One of the changes that does not happen during the Special Edition but instead in 2004 but has to be addressed is during the final moments of the celebration on Endor. As Luke Skywalker looks out from the party, his mentors Obi-Wan Kenobi and Yoda appear to him as force ghosts one last time and for the first time his father Anakin, Darth Vader, appears as well. In 1983, Sebastian Shaw played the Anakin force ghost since he played the unmasked Vader during the last seconds of his life. But in 2004 to coincide with the prequels, Sebastian Shaw is replaced with Hayden Christiansen who played Anakin in Episode II: Attack of the Clones and Episode III: Revenge of the Sith. This caused an uproar that had not been seen since 1997. Typically those who opposed the Special Editions opposed this change also, claiming that Kenobi and Yoda appear as they died and Anakin should too. Not twenty-five years younger. Other fans embraced the change stating that it further legitimized the Prequel Trilogy (some fans hate the prequels so much that they refuse to acknowledge they exist) and has an in-universe explanation as well.

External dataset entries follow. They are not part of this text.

-- ==== Sys2Proof/Tests/Slice0.lean ====
section
/-!
SUPPORT. Tests: small states, witnesses of the hypotheses of the statements, worked examples of the manual.
-/
set_option Elab.async false

namespace Sys2Proof.Tests

open Machine

/-- A packet with PARAM, descriptors and inline data in its body. -/
def pktOf (opcode prm ndesc : Nat) (body : Bytes) (inl : Nat) : Packet :=
  { flags := 0, opcode := opcode, tag := 0, notBefore := 0, keys := [], param := BitVec.ofNat 8 prm, ndesc := ndesc,
    inlineLen := inl, body := body, contOk := true, pushFault := false }

/-- A command of slice 0 that runs on an engine of class `cls`, or waits for Linen. -/
def cmdOf (o : Op) (cls : List EngClass) (p : Packet) : Cmd :=
  { id := 7, slice := 0, queue := 0, ring := 0, push := none, pos := 0, pkt := p, op := o,
    stage := if cls.isEmpty then .ready else .running, refused := false, wasHeld := false, readyAt := 0, keys := [], classes := cls,
    inputs := [], dmaErr := none, units := [], charge := [], startAt := 0, endAt := 0, overlap := false, retried := false,
    front := false, saved := none, order := 1, revs := (1, 1), hits := [], entry := none, undo := none, otIndex := none, relUnits := 0, stageUnits := 0, audit := 0,
    token := none, foreign := none, chan := none, banks := (0, 0), ranAway := false, noSpill := false, draws := 0, outcome := none,
    outLen := 0, time := 0 }

/-- The reset state with the device changed. -/
def with_ (f : Dev → Dev) : State := { State.reset with dev := f State.reset.dev }

/-- The reset state holding one command. -/
def holding (c : Cmd) : State := with_ (fun d => { d with cmds := [c] })

/-- What a command leads to satisfies a check. -/
def leads (o : Out) (p : State → Bool) : Bool :=
  match o with
  | .next t => p t
  | _ => false

/-- A command stops. -/
def stops (o : Out) : Bool :=
  match o with
  | .fault .outsideBar => true
  | _ => false

/-- A started device out of its resets. -/
def up : State := with_ (fun d => { d with link := { d.link with started := true } })

/-- `up` with the device changed. -/
def upWith (f : Dev → Dev) : State := { up with dev := f up.dev }

/-- `up` with slice 0 ACTIVE and its queue 0 RUNNING with a ring of `n` granules. -/
def openRing (n : Nat) : State :=
  upWith (fun d => (d.modSlice 0 (fun x => { x with st := .active })).modSq 0 0 (fun x => { x with st := .running, depth := n }))

/-- A packet with one inline input. -/
def inPkt (opcode prm : Nat) (data : Bytes) : Packet :=
  pktOf opcode prm 1 (leBytes 8 0 ++ leBytes 4 data.length ++ leBytes 4 2 ++ data) data.length

/-- A ledger entry: an AES-256 key of slice 0. -/
def aKey : Entry := { blankEntry 1 with
  st := .active, gen := 1, typ := 3, subtype := 0, usage := 3, material := zeros 32, matLen := 32, kcv := zeros 3 }

/-! Well-formedness, the block. -/

theorem test_wf_refuses_access : (Instr.faultDetect 0 0 16 none).wf = false := by decide
theorem test_wf_takes_access : (Instr.faultDetect 0 0 15 none).wf = true := by decide

theorem witness_inv : Inv State.reset ∧ ∃ t, step State.reset = .next t := ⟨rfl, _, rfl⟩
theorem witness_stop : stops (step { up with pending := [.registerWrite .pf0 0x4000000 1 0] }) = true := by decide +kernel
theorem witness_bar_end : leads (step { up with pending := [.registerWrite .pf0 0x3FFFFFC 4 0] }) (fun t =>
    t.dev.link == up.dev.link && t.dev.board == up.dev.board && t.dev.sched == up.dev.sched) = true := by
  decide +kernel
theorem witness_xw_stop : stops (step { up with pending := [.xwBar2Access 255 0xFFFF 2 none] }) = true := by decide +kernel
theorem test_idle_tick : leads (step up) (fun t => t.dev.clk == 1 && t.dev.devTime == 1) = true := by decide +kernel
theorem test_idle_before_start : leads (step State.reset) (fun t => t.dev.clk == 1 && t.dev.devTime == 0) = true := by
  decide +kernel

/-! Execution steps. -/

/-- Every operation can stand at its execution step, with any PARAM: no statement about one is empty. -/
theorem witness_at_step (o : Op) (cls : List EngClass) (prm : Nat) : AtStep (holding (cmdOf o cls (pktOf 0 prm 0 [] 0))) 7 o
    (cmdOf o cls (pktOf 0 prm 0 [] 0)) := by
  cases cls <;> cases o <;> refine ⟨rfl, rfl, rfl, rfl, rfl, rfl⟩

/-- A command with an inline input, which it then reads. -/
theorem witness_input : let c := cmdOf .echo [] (inPkt 0xF004 3 [1, 2, 3, 4, 5, 6, 7, 8])
    findCmd (holding c).dev 7 = some c ∧ canRun (holding c).mem (holding c).dev c = true ∧
    inputTagFail (holding c).dev c = false ∧ input (holding c) c 0 = [1, 2, 3, 4, 5, 6, 7, 8] ∧ c.prm = 3 := by
  decide +kernel

/-- Two input descriptors of host memory, of one byte each. -/
def twoDescs : Bytes := leBytes 8 0 ++ leBytes 4 1 ++ zeros 4 ++ leBytes 8 64 ++ leBytes 4 1 ++ zeros 4

/-- A command of host memory whose inputs have been read, whatever they are. -/
def reading (o : Op) (prm : Nat) (x y : Bytes) : Cmd :=
  { cmdOf o [] (pktOf 0 prm 2 twoDescs 0) with
    inputs := [(0, x), (1, y)] }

That Anakin is appearing as the last time that he was a Jedi (since appearing as a force ghost is a Jedi skill) just like Obi-Wan and Yoda did and Luke is seeing Obi-Wan and Yoda as he knew them, as old men, and he is seeing his father as he imagined him when he was younger. 

This last change is the crux that all Special Edition haters use to justify their displeasure in all of the previous changes and has even gone on to spawn its own t-shirt line and has its own Wikipedia page: Who shot first, Han Solo or Greedo? The result is the same. The rallying cries on chatrooms and at conventions are different. Greedo’s charred remains are still left on the table of a Mos Eisley cantina bar and Han walks away unscathed to go off and take Luke and Ben Kenobi to Alderaan. But when that scene was rereleased in theaters in January of 1997 and it showed Greedo shoot first during their encounter instead of how Han did back in 1977, for most fans it changed everything. Han was no longer the cold blooded, shoot first, ask questions later, smuggler. He was now a guy who luckily escaped from the galaxy’s worst bounty hunter and only shot in self-defense. To most fans this was the most egregious change that George had ever made. They are right in a sense that Han’s transformation throughout the saga has lessened from a smuggler who murders a holstered bounty hunter to a man with just a quickdraw and fast reflexes. The fandom defers on whether the original scene was better than the new. The Han Shot First camp argues that it was how George had written it in the script and it was how they remembered it so it’s the one they believe. The other side argues that when reflecting on his character, its more believable that he would become a rebel if he was just a crack shot rather than a murderer. George did react to their displeasure and changed in 2004 and 2011 to Han and Greedo shooting almost simultaneously rather than Greedo clearly firing first in 1997.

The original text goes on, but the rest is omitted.